REQUIREMENT - Report every line of the listing below in which the string "clearLineReset" occurs.

SOURCE RECORDS -
BEGIN

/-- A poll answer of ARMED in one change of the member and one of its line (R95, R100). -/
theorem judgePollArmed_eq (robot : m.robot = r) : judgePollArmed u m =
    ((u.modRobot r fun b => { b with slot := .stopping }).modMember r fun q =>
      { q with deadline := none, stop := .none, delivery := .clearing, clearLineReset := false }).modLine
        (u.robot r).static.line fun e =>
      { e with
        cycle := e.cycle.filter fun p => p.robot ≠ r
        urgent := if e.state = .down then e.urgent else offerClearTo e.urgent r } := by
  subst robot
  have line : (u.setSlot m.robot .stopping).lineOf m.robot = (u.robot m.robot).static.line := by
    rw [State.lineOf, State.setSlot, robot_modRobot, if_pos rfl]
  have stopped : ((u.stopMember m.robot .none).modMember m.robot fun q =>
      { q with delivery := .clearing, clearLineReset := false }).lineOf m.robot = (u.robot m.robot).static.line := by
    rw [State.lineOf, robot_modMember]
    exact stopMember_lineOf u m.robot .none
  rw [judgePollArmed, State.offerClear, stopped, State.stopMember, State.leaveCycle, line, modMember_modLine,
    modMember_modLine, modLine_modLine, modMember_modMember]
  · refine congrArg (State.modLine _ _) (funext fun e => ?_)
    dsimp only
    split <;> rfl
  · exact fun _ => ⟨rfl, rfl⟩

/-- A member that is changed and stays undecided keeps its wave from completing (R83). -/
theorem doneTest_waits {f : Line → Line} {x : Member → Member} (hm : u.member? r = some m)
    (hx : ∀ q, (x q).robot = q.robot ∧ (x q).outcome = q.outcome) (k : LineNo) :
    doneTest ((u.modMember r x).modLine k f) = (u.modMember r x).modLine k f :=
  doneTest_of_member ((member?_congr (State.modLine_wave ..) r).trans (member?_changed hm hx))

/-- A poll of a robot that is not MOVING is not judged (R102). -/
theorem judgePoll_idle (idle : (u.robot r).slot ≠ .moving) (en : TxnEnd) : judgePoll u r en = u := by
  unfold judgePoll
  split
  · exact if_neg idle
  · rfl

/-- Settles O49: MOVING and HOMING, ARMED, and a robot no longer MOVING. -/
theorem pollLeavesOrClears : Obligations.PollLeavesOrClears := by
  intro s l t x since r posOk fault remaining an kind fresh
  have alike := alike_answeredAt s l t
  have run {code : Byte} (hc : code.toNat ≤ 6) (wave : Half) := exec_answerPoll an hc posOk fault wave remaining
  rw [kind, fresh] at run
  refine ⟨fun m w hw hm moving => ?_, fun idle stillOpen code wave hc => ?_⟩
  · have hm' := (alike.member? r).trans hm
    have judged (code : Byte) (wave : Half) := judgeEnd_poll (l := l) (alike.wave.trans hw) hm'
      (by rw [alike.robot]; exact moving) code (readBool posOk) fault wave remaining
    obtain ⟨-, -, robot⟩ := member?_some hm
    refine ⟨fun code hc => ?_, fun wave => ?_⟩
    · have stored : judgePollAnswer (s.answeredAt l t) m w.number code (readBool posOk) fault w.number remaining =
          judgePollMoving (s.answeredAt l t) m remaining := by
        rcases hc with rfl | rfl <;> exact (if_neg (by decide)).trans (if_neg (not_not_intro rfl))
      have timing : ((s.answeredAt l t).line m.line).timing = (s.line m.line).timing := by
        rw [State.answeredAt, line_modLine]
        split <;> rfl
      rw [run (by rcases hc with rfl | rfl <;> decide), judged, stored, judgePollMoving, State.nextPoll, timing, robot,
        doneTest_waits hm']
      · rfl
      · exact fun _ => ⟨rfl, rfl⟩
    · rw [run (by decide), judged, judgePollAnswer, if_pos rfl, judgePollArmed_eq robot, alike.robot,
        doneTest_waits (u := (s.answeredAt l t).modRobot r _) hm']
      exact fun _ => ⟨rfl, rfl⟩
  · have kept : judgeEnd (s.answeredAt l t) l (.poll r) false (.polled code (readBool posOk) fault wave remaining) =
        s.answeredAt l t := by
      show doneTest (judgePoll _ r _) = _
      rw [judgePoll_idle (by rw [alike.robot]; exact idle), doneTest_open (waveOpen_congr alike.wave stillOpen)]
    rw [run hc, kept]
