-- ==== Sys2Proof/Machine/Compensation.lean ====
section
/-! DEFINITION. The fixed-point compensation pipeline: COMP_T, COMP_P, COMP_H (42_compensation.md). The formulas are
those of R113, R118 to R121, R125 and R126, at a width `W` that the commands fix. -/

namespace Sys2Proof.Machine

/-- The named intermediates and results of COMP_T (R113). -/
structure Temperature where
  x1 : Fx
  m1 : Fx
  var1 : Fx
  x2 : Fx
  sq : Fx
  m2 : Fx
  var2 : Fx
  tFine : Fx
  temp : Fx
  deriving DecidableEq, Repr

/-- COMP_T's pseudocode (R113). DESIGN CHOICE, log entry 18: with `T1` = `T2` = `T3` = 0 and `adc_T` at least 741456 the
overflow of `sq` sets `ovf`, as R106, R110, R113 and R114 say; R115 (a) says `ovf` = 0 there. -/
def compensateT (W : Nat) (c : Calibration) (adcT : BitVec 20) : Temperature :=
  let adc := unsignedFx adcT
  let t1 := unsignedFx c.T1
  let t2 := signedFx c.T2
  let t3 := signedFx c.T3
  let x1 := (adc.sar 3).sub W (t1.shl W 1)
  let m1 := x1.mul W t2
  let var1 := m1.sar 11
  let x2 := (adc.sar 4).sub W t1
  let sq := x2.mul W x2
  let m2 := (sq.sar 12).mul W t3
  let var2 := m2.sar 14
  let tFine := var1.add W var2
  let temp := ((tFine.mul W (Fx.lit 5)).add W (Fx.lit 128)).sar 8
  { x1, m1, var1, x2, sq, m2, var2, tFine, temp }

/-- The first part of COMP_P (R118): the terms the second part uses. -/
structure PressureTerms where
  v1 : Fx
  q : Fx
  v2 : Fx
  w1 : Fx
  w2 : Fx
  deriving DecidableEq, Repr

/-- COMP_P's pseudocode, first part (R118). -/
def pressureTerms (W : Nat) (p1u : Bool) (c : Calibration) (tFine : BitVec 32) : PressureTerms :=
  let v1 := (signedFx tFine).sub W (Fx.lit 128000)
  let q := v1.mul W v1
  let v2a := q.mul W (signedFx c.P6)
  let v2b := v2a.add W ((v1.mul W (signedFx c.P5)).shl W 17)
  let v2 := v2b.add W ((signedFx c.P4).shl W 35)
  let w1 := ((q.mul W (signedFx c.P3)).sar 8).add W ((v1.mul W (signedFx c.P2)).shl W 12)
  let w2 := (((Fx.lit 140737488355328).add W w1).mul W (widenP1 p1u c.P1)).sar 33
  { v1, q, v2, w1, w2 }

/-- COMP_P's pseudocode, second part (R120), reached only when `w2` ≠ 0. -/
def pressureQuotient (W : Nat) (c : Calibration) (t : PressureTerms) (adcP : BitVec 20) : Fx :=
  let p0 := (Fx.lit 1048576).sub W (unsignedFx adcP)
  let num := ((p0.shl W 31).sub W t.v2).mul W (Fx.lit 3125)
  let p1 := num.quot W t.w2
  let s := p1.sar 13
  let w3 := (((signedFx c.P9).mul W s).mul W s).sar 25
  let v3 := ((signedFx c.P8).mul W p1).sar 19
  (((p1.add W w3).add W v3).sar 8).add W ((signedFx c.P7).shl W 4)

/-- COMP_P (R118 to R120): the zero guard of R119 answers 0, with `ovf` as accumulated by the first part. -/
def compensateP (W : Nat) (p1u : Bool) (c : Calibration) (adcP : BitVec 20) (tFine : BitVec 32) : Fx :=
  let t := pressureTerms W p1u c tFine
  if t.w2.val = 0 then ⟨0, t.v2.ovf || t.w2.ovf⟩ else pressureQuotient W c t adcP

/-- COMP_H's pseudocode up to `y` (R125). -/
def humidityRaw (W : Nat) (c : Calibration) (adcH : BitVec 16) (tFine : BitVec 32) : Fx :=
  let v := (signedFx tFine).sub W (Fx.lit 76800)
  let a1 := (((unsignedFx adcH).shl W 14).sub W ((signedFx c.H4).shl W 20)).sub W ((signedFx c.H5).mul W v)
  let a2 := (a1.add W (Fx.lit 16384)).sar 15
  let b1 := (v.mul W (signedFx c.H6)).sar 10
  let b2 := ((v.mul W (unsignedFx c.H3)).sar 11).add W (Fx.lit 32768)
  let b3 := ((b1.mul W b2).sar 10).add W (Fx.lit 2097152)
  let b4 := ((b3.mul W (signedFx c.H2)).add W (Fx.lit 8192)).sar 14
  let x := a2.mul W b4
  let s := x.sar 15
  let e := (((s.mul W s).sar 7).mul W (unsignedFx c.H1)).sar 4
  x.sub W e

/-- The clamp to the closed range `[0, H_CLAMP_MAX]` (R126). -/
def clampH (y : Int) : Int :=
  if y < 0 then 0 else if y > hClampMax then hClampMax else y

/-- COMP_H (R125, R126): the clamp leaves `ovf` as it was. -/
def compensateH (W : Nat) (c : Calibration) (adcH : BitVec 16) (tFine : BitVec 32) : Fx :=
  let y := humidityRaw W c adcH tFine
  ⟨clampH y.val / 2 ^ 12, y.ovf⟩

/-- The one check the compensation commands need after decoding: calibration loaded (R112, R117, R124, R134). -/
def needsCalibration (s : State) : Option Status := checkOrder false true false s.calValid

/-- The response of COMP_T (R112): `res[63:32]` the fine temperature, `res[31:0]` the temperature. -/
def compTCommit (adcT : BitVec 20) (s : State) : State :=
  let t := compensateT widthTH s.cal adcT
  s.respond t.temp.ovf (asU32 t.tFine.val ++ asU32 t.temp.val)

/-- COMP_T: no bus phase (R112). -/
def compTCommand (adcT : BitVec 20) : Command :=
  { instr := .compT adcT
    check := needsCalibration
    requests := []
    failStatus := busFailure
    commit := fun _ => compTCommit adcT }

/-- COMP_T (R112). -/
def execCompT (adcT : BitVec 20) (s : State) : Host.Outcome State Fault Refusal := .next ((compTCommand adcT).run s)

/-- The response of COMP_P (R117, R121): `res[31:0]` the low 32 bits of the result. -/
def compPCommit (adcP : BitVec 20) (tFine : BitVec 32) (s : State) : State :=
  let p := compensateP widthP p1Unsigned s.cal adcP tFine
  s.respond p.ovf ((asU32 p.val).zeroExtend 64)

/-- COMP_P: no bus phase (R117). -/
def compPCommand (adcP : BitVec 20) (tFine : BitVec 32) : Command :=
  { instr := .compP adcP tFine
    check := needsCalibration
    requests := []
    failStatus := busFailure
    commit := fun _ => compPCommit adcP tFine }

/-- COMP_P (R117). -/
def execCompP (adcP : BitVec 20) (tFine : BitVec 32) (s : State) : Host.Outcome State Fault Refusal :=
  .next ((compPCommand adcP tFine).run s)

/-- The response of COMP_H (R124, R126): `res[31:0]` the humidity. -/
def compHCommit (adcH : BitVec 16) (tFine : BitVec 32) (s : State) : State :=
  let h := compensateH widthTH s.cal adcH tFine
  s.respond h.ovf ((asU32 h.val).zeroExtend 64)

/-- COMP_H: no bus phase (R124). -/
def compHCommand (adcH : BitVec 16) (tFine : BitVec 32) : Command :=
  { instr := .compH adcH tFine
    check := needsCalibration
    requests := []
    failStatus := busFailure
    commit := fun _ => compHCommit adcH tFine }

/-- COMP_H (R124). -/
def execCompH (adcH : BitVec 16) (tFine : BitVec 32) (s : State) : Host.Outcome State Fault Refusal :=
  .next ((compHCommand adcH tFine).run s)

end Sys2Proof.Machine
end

END

TASK SOLUTION -
      { q with deadline := none, stop := .none, delivery := .clearing, clearLineReset := false }).modLine
      { q with delivery := .clearing, clearLineReset := false }).lineOf m.robot = (u.robot m.robot).static.line := by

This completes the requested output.